Cette biographie très fouillée respecte une chronologie impeccable, l'écriture de Tatiana de Rosnay est exaltée, d'une fluidité agréable, qui à mes yeux entre en résonance avec celle de Daphné du Maurier, tant elles sont troublantes de similarité. Et puis d'ailleurs, puisque j'en parle, outre le fait qu'elles soient toutes deux des romancières et biographes reconnues, de nationalité jonglant entre l'anglaise et la française, signant chacune d'immenses succès, parfois portés sur grand écran, qu'elles portent un nom articulé autour d'une particule, outre tout cela donc ; physiquement elles se ressemblent, j'en veux pour preuve, la photo de Tatiana de Rosnay en quatrième page de couverture et celle de Daphné du Maurier prise avec son chien Bingo à Fowey (Cornouailles) en 1930, inclue dans le livre, pour éprouver un sentiment déconcertant et déroutant de ressemblance. Inouï !

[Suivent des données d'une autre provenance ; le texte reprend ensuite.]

/-- For every instruction, with every operand the encoding admits, and every convention in which the instruction can be read (both for a command, its own for a frame): the decoder reads the encoded word as that instruction. -/
def Obligations.DecodeOfEncode : Prop :=
  ∀ (conv : Conv) (i : Instr), (i.conv? = none ∨ i.conv? = some conv) → decodeSlot conv (encode i) = .ok i

/-- For every convention and every word the decoder accepts: the decoded instruction encodes to exactly that word, and it is a command or a frame of that convention. -/
def Obligations.EncodeOfDecode : Prop :=
  ∀ (conv : Conv) (slot : Slot) (i : Instr), decodeSlot conv slot = .ok i →
    encode i = slot ∧ (i.conv? = none ∨ i.conv? = some conv)

/-- A 32-bit word is a command if and only if it agrees with the match value of some row on that row's mask: RESET, WRITE_FILTER, WRITE_ALL_VOICES, INITIALIZE, WRITE_VOICE, the ten SETV rows and the nine SETF rows. -/
def Obligations.CommandWordsAreTheTables : Prop :=
  ∀ w : CommandWord, (∃ i, decodeCommand w = .ok i) ↔
    (w = 0x10000000 ∨ w = 0x30000000 ∨ w = 0x40000000 ∨ w = 0x50000000 ∨ w &&& 0xF3FFFFFF = 0x20000000 ∨
      (∃ k, k < 10 ∧ w &&& 0xF3FF0000 = BitVec.ofNat 32 (0x60000000 + k * 0x00200000)) ∨
      ∃ k, k < 9 ∧ w &&& 0xFFFF0000 = BitVec.ofNat 32 (0x70000000 + k * 0x00200000))

/-- For every 32-bit word: the decoder rejects it if and only if OP is 0 or at least 8, or ZERO is not 0, or OP is 1, 3, 4 or 5 and VSEL, FSEL or IMM is not 0, or OP is 2 and FSEL or IMM is not 0, or OP is 6 and FSEL is at least 10, or OP is 7 and FSEL is at least 9 or VSEL is not 0. -/
def Obligations.IllegalWordsAreStepsOneToFour : Prop :=
  ∀ w : CommandWord, (∃ r, decodeCommand w = .error r) ↔
    ((opField w = 0 ∨ 8 ≤ (opField w).toNat ∨ zeroField w ≠ 0) ∨
      ((opField w = 1 ∨ opField w = 3 ∨ opField w = 4 ∨ opField w = 5) ∧
        (vselField w ≠ 0 ∨ fselField w ≠ 0 ∨ immField w ≠ 0)) ∨
      (opField w = 2 ∧ (fselField w ≠ 0 ∨ immField w ≠ 0)) ∨
      (opField w = 6 ∧ 10 ≤ (fselField w).toNat) ∨
      (opField w = 7 ∧ (9 ≤ (fselField w).toNat ∨ vselField w ≠ 0)))

/-- In a state with a well-formed configuration, no frame due and phase UNINIT or IDLE, whose program entry at pc decodes to an instruction i: step is exec of i at that state, with pc increased by one in the next state; a fault or a refusal of exec is the step's. In a state with a well-formed configuration and a frame due that decodes to i in the block's convention: step is exec of i, and pc stays. That a step may also start inside a command is the model's choice (log entry 22); no run has such a state. -/
def Obligations.StepRunsDecodedInstruction : Prop :=
  (∀ (s : State) (w : CommandWord) (i : Instr), s.cfg.wf = true → s.due = none → s.phase.transient = false →
    s.program[s.pc]? = some w → decodeCommand w = .ok i →
    step s = match exec i s with
      | .next t => .next (t.setPc (t.pc + 1))
      | .fault r => .fault r
      | .refused r => .refused r) ∧
  ∀ (s : State) (f : FrameWord) (i : Instr), s.cfg.wf = true → s.due = some f →
    decodeFrame s.cfg.conv f = .ok i → step s = exec i s

/-- In a state between commands (well-formed configuration, no frame due, phase UNINIT or IDLE) whose program entry at pc is a command word the decoder rejects: step answers the next state in which the result IllegalCommand of that word was delivered and pc is one more, and every other piece of state is as it was. -/
def Obligations.StepRaisesIllegalCommand : Prop :=
  ∀ (s : State) (w : CommandWord) (r : Reject), s.cfg.wf = true → s.due = none → s.phase.transient = false →
    s.program[s.pc]? = some w → decodeCommand w = .error r →
    step s = .next { s with results := s.results ++ [.err (.illegalCommand w)], pc := s.pc + 1 }

/-- In a state between commands (well-formed configuration, no frame due, phase UNINIT or IDLE) whose program entry at pc is any command word: step answers a next state in which exactly one more result was delivered and pc is one more. -/
def Obligations.CommandStepsAlwaysComplete : Prop :=
  ∀ (s : State) (w : CommandWord), s.cfg.wf = true → s.due = none → s.phase.transient = false →
    s.program[s.pc]? = some w →
    ∃ t r, step s = .next t ∧ t.pc = s.pc + 1 ∧ t.results = s.results ++ [r]

/-- step faults exactly when the configuration is well formed, no frame is due, the phase is UNINIT or IDLE, and pc is at or past the program's end, the fault being programEnd. With no frame due it refuses exactly when the configuration breaks a constraint (badConfiguration) or the configuration is well formed and the phase is TRANSMITTING or RESETTING (insideCommand). With a frame due whose address byte the block never sends, and a well-formed configuration, it refuses with frameNeverSent. In a state where the run invariant holds it never refuses. That these are a fault and refusals is the model's choice (log entries 3, 6, 11, 22). -/
def Obligations.StepStopsOnlyHere : Prop :=
  ∀ s : State,
    (∀ f, step s = .fault f ↔ (s.cfg.wf = true ∧ s.due = none ∧ s.phase.transient = false ∧
      s.program.length ≤ s.pc ∧ f = .programEnd)) ∧
    (s.due = none → ∀ r, step s = .refused r ↔
      ((s.cfg.wf = false ∧ r = .badConfiguration) ∨
        (s.cfg.wf = true ∧ s.phase.transient = true ∧ r = .insideCommand))) ∧
    (∀ w, s.cfg.wf = true → s.due = some w → observe s.cfg.conv (frameAddress w) = .neverSent →
      step s = .refused .frameNeverSent) ∧
    (Inv s → ∀ r, step s ≠ .refused r)

/-- For every state and immediate: FSEL 0 of OP 6 decodes to SETV.FREQ; voice index 3 returns RangeError(VOICE_INDEX, 3) and changes nothing else; for voices 0 to 2 the voice's frequency becomes the immediate, the result is Ok and nothing else changes; and the two frequency bytes of a voice payload are the 16 bits unchanged, low byte first. -/
def Obligations.SetvFreqStoresFrequency : Prop :=
  ∀ (s : State) (imm : U16),
    ((∀ v, decodeCommand (commandWord 6 v 0 imm) = .ok (.setvFreq v imm)) ∧
      exec (.setvFreq 3 imm) s = .next (s.onlyResult (.err (.rangeError .voiceIndex 3))) ∧
      ∀ ix, exec (.setvFreq (vselOf ix) imm) s =
        .next (s.afterSet (s.chipState.setVoice ix { s.chipState.voice ix with freq := imm }))) ∧
    ∀ x : Voice, (encVoice x).take 2 = [bits x.freq 0 8, bits x.freq 8 8]

/-- For every state and immediate: FSEL 1 of OP 6 decodes to SETV.PW; voice index 3 returns RangeError(VOICE_INDEX, 3); an immediate up to 4095 becomes the voice's pulse width with result Ok; a larger one returns RangeError(PW, immediate); nothing else changes. -/
def Obligations.SetvPwStoresPulseWidth : Prop :=
  ∀ (s : State) (imm : U16),
    ((∀ v, decodeCommand (commandWord 6 v 1 imm) = .ok (.setvPw v imm)) ∧
      exec (.setvPw 3 imm) s = .next (s.onlyResult (.err (.rangeError .voiceIndex 3))) ∧
      ∀ ix, (imm.toNat ≤ 4095 → exec (.setvPw (vselOf ix) imm) s =
          .next (s.afterSet (s.chipState.setVoice ix { s.chipState.voice ix with pw := bits imm 0 12 }))) ∧
        (4095 < imm.toNat → exec (.setvPw (vselOf ix) imm) s =
          .next (s.onlyResult (.err (.rangeError .pw imm.toNat)))))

Daphné du Maurier marquera son temps d'une aura indélébile, et ce n'est pas pour rien qu'Alfred Hitchcock utilisera deux de ses romans L'auberge de la Jamaïque et Rebecca plus une nouvelle Les oiseaux pour commettre trois films. Malheureusement, l'auteur n'y retrouvera pas toute la noirceur de ses oeuvres, et en sera fortement déçue. 

Bref c'est un livre attractif qui donne l'envie irrépressible de se plonger dans ce que Daphné du Maurier a écrit de meilleur.